# Task instructions:
Line by line, copy the material below exactly.

(Given data begins)

-- ==== Sys2Proof/Machine/Dispatch.lean ====
section
/-! DEFINITION. Which meaning each command has. -/
namespace Sys2Proof.Machine
open Sys2Proof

(Given data ends)

# Answer for this exercise:
-- ==== Sys2Proof/Machine/Dispatch.lean ====
section
/-! DEFINITION. Which meaning each command has. -/
namespace Sys2Proof.Machine
open Sys2Proof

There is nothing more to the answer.